**WHAT YOU HAVE TO DO:** Go to the line in the entries below that holds "theorem upd_openGroup (kind)" and repeat exactly from there through the line that holds "with_reducible apply upd_onJnl", inclusive.

**INFORMATION:**

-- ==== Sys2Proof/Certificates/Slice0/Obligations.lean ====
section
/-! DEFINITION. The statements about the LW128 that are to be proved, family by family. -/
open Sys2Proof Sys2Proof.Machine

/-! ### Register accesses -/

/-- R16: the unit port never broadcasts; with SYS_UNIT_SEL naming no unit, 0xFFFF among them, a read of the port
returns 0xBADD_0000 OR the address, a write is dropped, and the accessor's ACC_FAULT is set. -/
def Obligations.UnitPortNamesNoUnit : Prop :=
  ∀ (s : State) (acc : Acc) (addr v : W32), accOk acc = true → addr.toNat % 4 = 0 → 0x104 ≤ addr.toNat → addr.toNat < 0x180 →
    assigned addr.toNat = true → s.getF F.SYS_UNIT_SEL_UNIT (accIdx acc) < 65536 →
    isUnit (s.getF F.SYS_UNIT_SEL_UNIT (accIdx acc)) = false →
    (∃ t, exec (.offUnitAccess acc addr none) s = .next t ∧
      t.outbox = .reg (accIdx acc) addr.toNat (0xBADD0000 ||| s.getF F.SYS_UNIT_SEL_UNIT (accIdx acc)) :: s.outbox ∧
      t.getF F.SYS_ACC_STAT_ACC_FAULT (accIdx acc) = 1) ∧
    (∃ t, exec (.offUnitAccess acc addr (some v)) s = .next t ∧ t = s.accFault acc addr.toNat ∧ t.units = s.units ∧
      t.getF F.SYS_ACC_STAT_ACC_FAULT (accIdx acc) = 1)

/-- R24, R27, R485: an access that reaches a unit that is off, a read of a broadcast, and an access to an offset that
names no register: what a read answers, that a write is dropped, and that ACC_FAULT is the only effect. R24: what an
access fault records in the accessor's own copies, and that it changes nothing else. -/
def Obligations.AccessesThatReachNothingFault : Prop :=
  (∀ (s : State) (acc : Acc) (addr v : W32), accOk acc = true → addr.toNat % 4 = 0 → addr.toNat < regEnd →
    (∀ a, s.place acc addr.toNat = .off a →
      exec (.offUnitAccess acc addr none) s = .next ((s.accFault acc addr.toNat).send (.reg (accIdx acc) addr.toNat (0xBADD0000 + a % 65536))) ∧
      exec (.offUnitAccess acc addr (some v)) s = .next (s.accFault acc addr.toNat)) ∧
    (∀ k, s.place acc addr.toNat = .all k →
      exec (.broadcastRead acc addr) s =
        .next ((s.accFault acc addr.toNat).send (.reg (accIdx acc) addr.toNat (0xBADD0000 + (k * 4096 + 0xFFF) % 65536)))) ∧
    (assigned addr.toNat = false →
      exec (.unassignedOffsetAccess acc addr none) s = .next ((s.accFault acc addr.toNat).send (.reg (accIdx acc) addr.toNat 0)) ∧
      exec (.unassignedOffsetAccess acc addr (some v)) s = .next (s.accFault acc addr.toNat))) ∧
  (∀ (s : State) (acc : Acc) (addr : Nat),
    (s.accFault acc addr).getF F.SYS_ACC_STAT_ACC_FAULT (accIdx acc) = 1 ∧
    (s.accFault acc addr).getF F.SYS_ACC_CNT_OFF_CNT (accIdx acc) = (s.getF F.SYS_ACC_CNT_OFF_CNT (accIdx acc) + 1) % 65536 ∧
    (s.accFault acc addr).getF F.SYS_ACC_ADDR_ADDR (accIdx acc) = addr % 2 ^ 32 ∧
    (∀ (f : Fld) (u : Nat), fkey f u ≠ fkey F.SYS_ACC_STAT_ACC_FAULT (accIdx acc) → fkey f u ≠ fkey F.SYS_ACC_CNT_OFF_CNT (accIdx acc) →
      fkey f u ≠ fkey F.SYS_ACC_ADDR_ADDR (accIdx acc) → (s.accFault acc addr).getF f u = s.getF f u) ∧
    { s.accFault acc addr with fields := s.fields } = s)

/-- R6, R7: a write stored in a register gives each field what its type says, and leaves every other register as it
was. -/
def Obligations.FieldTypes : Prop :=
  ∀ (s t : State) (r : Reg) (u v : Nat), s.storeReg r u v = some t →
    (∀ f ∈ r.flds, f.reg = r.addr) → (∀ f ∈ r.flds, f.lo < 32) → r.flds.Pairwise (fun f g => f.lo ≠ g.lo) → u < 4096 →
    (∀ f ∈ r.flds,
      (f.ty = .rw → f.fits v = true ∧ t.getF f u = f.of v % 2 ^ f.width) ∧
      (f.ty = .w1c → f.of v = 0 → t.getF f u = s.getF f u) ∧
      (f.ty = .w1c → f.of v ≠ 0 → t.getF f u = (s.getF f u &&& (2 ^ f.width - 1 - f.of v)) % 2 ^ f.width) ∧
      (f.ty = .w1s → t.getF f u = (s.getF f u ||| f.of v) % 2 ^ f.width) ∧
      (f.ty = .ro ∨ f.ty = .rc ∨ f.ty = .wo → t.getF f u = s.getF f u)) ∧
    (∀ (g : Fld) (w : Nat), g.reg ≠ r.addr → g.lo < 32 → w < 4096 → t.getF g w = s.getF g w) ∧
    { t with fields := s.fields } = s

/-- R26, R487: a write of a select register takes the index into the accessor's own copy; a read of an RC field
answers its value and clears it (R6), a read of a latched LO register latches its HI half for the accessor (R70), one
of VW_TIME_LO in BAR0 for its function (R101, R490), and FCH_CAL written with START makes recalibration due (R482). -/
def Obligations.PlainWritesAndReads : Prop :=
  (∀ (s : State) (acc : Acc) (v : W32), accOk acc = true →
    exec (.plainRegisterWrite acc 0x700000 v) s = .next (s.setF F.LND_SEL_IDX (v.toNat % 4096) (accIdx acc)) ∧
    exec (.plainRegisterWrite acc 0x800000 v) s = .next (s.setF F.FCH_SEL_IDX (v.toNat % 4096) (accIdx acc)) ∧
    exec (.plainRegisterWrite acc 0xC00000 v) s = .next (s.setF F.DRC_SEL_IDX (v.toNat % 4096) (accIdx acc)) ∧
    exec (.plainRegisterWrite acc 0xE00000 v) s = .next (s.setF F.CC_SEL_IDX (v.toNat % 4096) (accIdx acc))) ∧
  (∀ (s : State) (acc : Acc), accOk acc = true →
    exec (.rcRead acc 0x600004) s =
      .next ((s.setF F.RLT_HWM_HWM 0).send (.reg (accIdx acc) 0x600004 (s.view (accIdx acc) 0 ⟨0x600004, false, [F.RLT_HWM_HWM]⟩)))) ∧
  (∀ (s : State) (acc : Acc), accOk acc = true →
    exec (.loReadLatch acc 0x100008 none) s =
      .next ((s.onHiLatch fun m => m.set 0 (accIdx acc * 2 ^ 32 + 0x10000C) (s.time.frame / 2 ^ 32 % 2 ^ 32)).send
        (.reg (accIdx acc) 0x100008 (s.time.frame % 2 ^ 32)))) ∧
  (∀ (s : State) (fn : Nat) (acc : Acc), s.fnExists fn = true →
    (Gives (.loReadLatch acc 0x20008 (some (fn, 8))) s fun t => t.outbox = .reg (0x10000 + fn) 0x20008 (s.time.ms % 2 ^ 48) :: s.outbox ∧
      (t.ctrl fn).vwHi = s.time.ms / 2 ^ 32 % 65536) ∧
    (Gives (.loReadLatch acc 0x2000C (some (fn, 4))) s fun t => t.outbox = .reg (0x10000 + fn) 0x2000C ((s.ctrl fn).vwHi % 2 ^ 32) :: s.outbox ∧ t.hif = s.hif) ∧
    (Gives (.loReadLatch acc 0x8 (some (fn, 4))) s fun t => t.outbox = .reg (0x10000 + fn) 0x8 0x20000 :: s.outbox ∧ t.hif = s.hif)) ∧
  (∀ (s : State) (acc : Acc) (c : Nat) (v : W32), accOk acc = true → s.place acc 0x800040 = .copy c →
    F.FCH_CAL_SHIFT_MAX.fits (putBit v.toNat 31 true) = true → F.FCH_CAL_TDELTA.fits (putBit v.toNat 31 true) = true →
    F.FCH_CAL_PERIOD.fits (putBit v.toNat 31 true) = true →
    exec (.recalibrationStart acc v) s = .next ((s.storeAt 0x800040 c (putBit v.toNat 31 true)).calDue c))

==

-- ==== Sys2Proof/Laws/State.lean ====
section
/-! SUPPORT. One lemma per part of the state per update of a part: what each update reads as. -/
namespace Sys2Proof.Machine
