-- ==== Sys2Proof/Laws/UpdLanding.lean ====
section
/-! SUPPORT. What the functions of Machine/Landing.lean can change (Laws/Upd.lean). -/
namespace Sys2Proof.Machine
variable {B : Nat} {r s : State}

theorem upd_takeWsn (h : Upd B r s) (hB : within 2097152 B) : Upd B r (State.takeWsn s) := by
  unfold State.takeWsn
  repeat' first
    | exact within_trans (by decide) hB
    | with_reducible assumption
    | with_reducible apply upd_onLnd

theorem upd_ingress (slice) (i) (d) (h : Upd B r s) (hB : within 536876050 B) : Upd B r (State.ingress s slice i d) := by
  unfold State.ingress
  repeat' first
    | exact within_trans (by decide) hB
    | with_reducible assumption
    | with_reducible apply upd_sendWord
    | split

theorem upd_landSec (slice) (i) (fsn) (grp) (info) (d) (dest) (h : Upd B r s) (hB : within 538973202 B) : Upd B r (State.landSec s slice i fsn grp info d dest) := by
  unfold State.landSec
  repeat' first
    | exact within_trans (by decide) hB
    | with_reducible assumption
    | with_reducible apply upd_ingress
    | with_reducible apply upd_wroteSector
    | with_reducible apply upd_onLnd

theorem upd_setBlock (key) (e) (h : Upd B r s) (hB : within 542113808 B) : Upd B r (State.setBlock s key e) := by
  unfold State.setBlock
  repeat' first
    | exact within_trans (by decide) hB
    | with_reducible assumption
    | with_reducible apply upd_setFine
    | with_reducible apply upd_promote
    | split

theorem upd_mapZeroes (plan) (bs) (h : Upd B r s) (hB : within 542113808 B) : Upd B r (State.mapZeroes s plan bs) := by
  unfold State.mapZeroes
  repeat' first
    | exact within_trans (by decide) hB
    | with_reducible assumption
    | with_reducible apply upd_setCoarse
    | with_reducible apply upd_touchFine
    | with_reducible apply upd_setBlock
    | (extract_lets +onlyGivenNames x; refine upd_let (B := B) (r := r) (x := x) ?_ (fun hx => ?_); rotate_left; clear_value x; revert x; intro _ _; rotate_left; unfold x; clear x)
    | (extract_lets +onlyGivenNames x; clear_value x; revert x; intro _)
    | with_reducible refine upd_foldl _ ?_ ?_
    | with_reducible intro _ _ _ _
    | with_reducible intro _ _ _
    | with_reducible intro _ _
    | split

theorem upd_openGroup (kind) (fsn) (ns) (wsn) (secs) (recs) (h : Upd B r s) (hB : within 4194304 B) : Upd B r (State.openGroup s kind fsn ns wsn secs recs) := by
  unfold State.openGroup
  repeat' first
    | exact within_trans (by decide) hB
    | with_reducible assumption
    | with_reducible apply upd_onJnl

**RESULT OF THIS TASK:**
theorem upd_openGroup (kind) (fsn) (ns) (wsn) (secs) (recs) (h : Upd B r s) (hB : within 4194304 B) : Upd B r (State.openGroup s kind fsn ns wsn secs recs) := by
  unfold State.openGroup
  repeat' first
    | exact within_trans (by decide) hB
    | with_reducible assumption
    | with_reducible apply upd_onJnl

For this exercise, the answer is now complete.